What you are asked to do:
Copy each line containing the word "Machine" from the records that follow, please.

[Entries supplied Boundary: Start]

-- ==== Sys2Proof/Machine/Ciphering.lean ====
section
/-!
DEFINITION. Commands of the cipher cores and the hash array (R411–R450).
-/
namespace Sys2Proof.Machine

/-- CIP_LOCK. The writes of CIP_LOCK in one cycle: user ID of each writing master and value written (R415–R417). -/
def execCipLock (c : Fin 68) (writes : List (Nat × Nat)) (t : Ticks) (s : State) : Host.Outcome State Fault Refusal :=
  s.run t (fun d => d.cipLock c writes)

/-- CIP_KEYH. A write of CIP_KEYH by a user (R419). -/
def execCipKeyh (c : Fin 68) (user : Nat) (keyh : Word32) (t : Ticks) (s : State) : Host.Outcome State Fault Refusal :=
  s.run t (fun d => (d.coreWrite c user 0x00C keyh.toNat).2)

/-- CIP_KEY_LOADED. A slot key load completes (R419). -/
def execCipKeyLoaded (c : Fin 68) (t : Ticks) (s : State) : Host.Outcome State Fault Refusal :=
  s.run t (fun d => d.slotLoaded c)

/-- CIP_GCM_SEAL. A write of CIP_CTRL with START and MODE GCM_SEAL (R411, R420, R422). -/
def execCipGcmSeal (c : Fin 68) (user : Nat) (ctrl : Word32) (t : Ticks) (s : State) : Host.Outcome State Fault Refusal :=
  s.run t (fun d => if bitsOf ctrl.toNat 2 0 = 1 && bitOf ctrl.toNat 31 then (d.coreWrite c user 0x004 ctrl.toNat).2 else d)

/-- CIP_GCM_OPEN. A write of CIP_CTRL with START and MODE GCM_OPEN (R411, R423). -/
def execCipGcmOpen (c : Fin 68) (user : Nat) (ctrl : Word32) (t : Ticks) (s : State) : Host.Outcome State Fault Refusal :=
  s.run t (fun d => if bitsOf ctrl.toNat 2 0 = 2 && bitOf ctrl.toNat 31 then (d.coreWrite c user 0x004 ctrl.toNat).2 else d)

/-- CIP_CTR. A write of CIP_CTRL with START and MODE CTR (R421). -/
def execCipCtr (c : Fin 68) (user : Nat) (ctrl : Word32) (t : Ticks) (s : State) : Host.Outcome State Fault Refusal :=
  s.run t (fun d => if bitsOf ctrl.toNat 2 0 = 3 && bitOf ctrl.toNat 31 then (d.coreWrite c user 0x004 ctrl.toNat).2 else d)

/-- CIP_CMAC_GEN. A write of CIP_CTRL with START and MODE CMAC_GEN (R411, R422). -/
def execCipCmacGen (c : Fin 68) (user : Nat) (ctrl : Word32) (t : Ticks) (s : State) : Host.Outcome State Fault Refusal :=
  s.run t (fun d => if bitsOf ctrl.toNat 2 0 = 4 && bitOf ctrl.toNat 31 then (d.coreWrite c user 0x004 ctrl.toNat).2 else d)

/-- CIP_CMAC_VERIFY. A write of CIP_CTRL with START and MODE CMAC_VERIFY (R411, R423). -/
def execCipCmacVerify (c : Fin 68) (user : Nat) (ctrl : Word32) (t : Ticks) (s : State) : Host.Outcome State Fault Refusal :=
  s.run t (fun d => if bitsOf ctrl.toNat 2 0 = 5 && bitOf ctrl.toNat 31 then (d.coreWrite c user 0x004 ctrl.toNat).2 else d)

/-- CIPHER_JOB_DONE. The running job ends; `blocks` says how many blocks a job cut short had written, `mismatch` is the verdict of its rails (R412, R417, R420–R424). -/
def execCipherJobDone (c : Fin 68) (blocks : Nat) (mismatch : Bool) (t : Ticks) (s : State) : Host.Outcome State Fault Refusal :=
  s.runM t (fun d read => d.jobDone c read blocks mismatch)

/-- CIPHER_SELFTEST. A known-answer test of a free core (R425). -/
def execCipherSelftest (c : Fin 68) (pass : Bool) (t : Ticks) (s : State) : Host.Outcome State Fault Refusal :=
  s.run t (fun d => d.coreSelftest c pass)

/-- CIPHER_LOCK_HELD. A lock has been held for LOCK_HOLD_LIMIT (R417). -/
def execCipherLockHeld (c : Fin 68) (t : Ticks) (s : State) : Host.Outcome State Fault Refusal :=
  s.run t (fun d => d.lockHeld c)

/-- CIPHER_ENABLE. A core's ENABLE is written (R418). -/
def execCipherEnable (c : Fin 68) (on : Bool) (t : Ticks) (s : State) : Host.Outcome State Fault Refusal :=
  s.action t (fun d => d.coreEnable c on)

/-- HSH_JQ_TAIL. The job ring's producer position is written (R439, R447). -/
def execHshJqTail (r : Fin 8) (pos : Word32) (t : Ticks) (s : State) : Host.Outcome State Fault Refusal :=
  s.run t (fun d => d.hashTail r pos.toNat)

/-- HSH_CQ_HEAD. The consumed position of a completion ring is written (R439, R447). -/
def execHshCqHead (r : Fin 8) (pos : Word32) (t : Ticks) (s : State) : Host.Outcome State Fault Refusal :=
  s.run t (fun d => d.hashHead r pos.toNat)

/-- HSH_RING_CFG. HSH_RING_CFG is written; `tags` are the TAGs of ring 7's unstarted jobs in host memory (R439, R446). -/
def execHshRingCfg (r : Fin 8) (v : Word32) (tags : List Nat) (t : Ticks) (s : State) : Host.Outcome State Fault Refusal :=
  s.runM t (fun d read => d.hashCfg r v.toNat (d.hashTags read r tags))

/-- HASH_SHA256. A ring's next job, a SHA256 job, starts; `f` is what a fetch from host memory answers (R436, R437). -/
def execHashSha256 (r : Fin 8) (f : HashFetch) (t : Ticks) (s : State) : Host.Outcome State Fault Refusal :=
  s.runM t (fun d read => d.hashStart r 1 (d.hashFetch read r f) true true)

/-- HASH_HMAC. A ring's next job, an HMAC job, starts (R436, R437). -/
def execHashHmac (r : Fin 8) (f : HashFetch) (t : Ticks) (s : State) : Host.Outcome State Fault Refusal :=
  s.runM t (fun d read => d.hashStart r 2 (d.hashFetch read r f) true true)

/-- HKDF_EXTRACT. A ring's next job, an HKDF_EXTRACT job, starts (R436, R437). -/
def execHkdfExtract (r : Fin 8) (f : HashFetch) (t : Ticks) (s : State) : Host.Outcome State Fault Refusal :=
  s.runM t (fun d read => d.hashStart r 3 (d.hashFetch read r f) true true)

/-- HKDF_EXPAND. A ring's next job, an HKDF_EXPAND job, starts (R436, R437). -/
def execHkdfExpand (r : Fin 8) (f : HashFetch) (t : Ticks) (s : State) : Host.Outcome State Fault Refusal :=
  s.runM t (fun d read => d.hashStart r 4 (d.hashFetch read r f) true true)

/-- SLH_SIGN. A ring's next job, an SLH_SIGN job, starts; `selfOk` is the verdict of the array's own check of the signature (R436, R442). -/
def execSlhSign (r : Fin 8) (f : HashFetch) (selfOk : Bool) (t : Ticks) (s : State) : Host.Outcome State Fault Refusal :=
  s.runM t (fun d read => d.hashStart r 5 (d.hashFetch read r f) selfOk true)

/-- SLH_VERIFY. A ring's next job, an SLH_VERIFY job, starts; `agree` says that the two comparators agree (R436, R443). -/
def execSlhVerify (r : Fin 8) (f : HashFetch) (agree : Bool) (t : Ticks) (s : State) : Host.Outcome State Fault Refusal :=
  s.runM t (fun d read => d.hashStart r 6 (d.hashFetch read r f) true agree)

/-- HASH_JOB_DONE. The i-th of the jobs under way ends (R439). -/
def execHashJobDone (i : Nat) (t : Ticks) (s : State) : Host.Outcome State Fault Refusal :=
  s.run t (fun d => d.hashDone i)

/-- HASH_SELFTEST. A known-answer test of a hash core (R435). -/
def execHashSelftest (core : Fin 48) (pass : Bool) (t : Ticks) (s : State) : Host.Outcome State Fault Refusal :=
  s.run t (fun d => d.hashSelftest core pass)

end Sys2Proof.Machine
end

[Entries supplied Boundary: End]

Solution for this task:
-- ==== Sys2Proof/Machine/Ciphering.lean ====
namespace Sys2Proof.Machine
end Sys2Proof.Machine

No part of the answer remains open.